From the day of conception until the baby can stick its head out of the pouch, the gigantic kangaroo takes about 7 months; from this time until he leaves the pouch for the first time, there are about 9 more weeks, and for the same amount of time the young kangaroo then lives partly in the pouch, partly outside. The number of cubs can be very significant*.

* The size of the cubs at birth does not exceed 0.5-3 cm. One litter can contain from one to 25 (a record among mammals!) newborns.


As already noted, marsupials currently inhabit Australia and some adjacent islands, as well as South and North America. In America there are only representatives of one family, mainly in its southern part**.

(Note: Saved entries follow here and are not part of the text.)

-- ==== Sys2Proof/Machine/Queue.lean ====
section
/-! DEFINITION. Machine/Queue.lean: how a host command comes off its ring and starts (R627 to R631, R699, R717):
ring order, BARRIER, the limit of 64 in progress and held completions; and the commands that only a queue
or the boot sequencer answers: NOP, reserved commands, APPLY, DORMANT_ENTER, WAKE and the die commands. -/

namespace Sys2Proof.Machine

/-! ### Starting -/

/-- Whether the boot state lets a command that starts run (R699, R717). -/
def admitted (s : State) (code : Nat) : Bool :=
  code == 0x0001 || code == 0x0070 ||
  (if code = 0x0072 then s.hub.boot == .dormant else s.hub.boot == .ready)

/-- DETAIL of an entry whose command did nothing (R638): no slot taken, the first slot of DESC_BIND, the present
epoch, no failing record. -/
def failDetail (s : State) (code first : Nat) : Bytes :=
  if code = 0x0010 ∨ code = 0x0013 then List.replicate 4 0xFF#8
  else if code = 0x0022 then record 16 [(0, 1, first)]
  else if code = 0x0060 then modeDetail s 0 0
  else if code = 0x0070 then applyDetail 0 0 0xFFFFFFFF
  else []

/-- Whether the next command of a queue may start (R628, R631): fewer than 64 in progress, no completion held,
and, with BARRIER, none in progress. -/
def mayStart (s : State) (h : CmdHdr) : Bool :=
  let q := getQ s h.queue
  q.held.isEmpty && decide (q.inProg.length < 64) && (!h.barrier || q.inProg.isEmpty)

/-- The header of a host command, and the ASN it names. -/
def cmdHead : Instr → Option (CmdHdr × Option Nat)
  | .nop h | .dormantEnter h | .wake h => some (h, none)
  | .streamClose h _ | .frameSubmit h _ _ | .frameRelease h _ _ => some (h, none)
  | .modeSetVintage h _ _ _ _ | .modeSetTaster h _ _ _ _ => some (h, none)
  | .applyConfig h _ _ _ _ | .applyStoreOnly h _ _ _ _ => some (h, none)
  | .dieDrainHold h _ | .dieDrainRepair h _ | .dieRestore h _ => some (h, none)
  | .reservedCmd h _ _ => some (h, none)
  | .ctxCreate h a _ _ _ _ _ _ _ => some (h, some a)
  | .ctxDestroy h a | .ctxCork h a | .ctxUncork h a _ | .ctxExport h a _ _ | .ctxSetClass h a _ _ => some (h, some a)
  | .asnDestroy h a | .semAliasSet h a _ _ _ | .semAliasClear h a _ _ _ | .semSignal h a _ _ => some (h, some a)
  | .jobLaunch h a _ _ _ _ _ | .jobEnd h a => some (h, some a)
  | .descBind h a _ _ _ | .trellisBind h a _ _ | .versionSet h a _ _ _ _ => some (h, some a)
  | .memAlloc h a _ _ _ _ _ | .memMigrate h a _ _ _ _ _ | .memFree h a _ _ => some (h, some a)
  | .xferToHost h a _ _ _ _ | .xferFromHost h a _ _ _ _ => some (h, some a)
  | .groupCreate h a _ _ _ _ _ _ | .groupDestroy h a _ => some (h, some a)
  | .streamOpen h _ a _ _ => some (h, some a)
  | _ => none

/-- Whether an earlier command on the ASN that a command names must end first (R630): a CTX_EXPORT, or, for ASN_DESTROY, what still
moves bytes or pages of the address space. The other commands that take time are those whose overlap the spec's own conditions
describe (R455, R637, R643, R653; DEDUCED, notes/assumptions/74). -/
def asnBusy (s : State) (i : Instr) : Bool :=
  match cmdHead i with
  | some (_, some a) =>
    (ctxOf s a).any (fun c => c.exporting.isSome) ||
    match i with
    | .asnDestroy _ _ => (s.migrations.any fun m => m.asn == a) || (s.fills.any fun f => f.asn == a) || s.xfers.any fun x => x.asn == a
    | _ => false
  | _ => false

/-- Whether a command at the head of queue `q` may start. -/
def canStart (s : State) (q : Nat) (i : Instr) : Bool :=
  (cmdHead i).any (fun x => mayStart s { x.1 with queue := q }) && !asnBusy s i

/-- HQ_CTL.PRIO of a queue. -/
def prioQueue (s : State) (q : Nat) : Bool := bit (getReg s (hqBase q + 16)).toNat 30

/-- Whether a PRIO queue has a command that goes ahead of those of queue `q` (R629). -/
def prioFirst (s : State) (q : Nat) : Bool :=
  !prioQueue s q && s.queues.any fun p => prioQueue s p.1 && p.2.waiting.head?.any fun x => canStart s p.1 x.2

/-- Starts a command: it is in progress until its completion entry is written. -/
def startNow (s : State) (h : CmdHdr) (code first : Nat) (start : State → State) : State :=
  let s1 := beginCmd s h code
  if admitted s1 code then start s1 else complete s1 h code .stateIllegal (failDetail s1 code first)

/-- The CD9 fetches one entry: SQ_HEAD moves on (R627). -/
def fetchOne (s : State) (q : Nat) : State :=
  let x := getQ s q
  let n := (x.sqHead + 1) % sqSize s q
  setQ s q { x with sqHead := n, sqTail := if x.sqTail = x.sqHead then n else x.sqTail }

/-- Puts a fetched command behind those of its queue that wait to start. -/
def enqueue (s : State) (q : Nat) (i : Instr) : State :=
  let x := getQ s q
  setQ s q { x with waiting := x.waiting ++ [(s.hub.timebase, i)] }

/-- Whether a command just fetched starts at once: none waits before it in its queue, it may start, and no PRIO queue goes first. -/
def startsNow (s : State) (q : Nat) (i : Instr) : Bool := (getQ s q).waiting.isEmpty && canStart s q i && !prioFirst s q

/-- One command entry of a RUNNING queue: it is fetched and starts, or waits behind the commands before it. A
queue that is not RUNNING fetches nothing. -/
def submit (s : State) (h : CmdHdr) (i : Instr) (code first : Nat) (start : State → State) : State :=
  if (getQ s h.queue).state = .running then
    let s1 := fetchOne s h.queue
    if startsNow s1 h.queue i then startNow s1 h code first start
    else enqueue s1 h.queue i
  else s

/-! ### NOP, reserved commands -/

/-- NOP once it starts (R633). -/
def startNop (h : CmdHdr) (s : State) : State := complete s h 0x0001 .ok []

/-- NOP (R633). -/
def execNop (h : CmdHdr) (s : State) : Host.Outcome State Fault Refusal :=
  event (Instr.wf (.nop h)) s fun s => submit s h (.nop h) 0x0001 0 (startNop h)

/-- A command with a reserved code or bit (R634): FORMAT_UNSUPPORTED whatever the boot state. -/
def startReserved (h : CmdHdr) (code first : Nat) (s : State) : State :=
  complete (beginCmd s h code) h code .formatUnsupported (failDetail s code first)

/-- RESERVED_CMD (R634): it does not pass the admission of R699, which is for commands that exist. -/
def reservedCmd (s : State) (h : CmdHdr) (code first : Nat) : State :=
  if (getQ s h.queue).state = .running then
    let s1 := fetchOne s h.queue
    if startsNow s1 h.queue (.reservedCmd h code first) then startReserved h code first s1
    else enqueue s1 h.queue (.reservedCmd h code first)
  else s

/-- RESERVED_CMD (R634). -/
def execReservedCmd (h : CmdHdr) (code first : Nat) (s : State) : Host.Outcome State Fault Refusal :=
  event (Instr.wf (.reservedCmd h code first)) s fun s => reservedCmd s h code first

/-! ### APPLY, Dormant -/

/-- APPLY (R700). -/
def execApplyConfig (h : CmdHdr) (writeFlash : Bool) (imageBus imageBytes : Nat) (image : HostRead) (s : State) :
    Host.Outcome State Fault Refusal :=
  event (Instr.wf (.applyConfig h writeFlash imageBus imageBytes image)) s fun s =>
    submit s h (.applyConfig h writeFlash imageBus imageBytes image) 0x0070 0
      (startApply h false writeFlash imageBus imageBytes image)

/-- APPLY with STORE_ONLY (R701). -/
def execApplyStoreOnly (h : CmdHdr) (writeFlash : Bool) (imageBus imageBytes : Nat) (image : HostRead) (s : State) :
    Host.Outcome State Fault Refusal :=
  event (Instr.wf (.applyStoreOnly h writeFlash imageBus imageBytes image)) s fun s =>
    submit s h (.applyStoreOnly h writeFlash imageBus imageBytes image) 0x0070 0
      (startApply h true writeFlash imageBus imageBytes image)

/-- DORMANT_ENTER (R715, R716). -/
def execDormantEnter (h : CmdHdr) (s : State) : Host.Outcome State Fault Refusal :=
  event (Instr.wf (.dormantEnter h)) s fun s => submit s h (.dormantEnter h) 0x0071 0 (startDormant h)

/-- WAKE (R715, R720). -/
def execWake (h : CmdHdr) (s : State) : Host.Outcome State Fault Refusal :=
  event (Instr.wf (.wake h)) s fun s => submit s h (.wake h) 0x0072 0 (startWake h)

end Sys2Proof.Machine
end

* * The diversity of marsupial life forms in South America throughout most of the Cenozoic was almost equal to that in Australia. In addition to possums and caenolests that have survived to this day, large predators and small herbivorous analogues of rodents lived here. Most of the continent's marsupials did not survive the placental invasion; but when the land connection between North and South America was re-established, some opossums re-colonized North and Central America.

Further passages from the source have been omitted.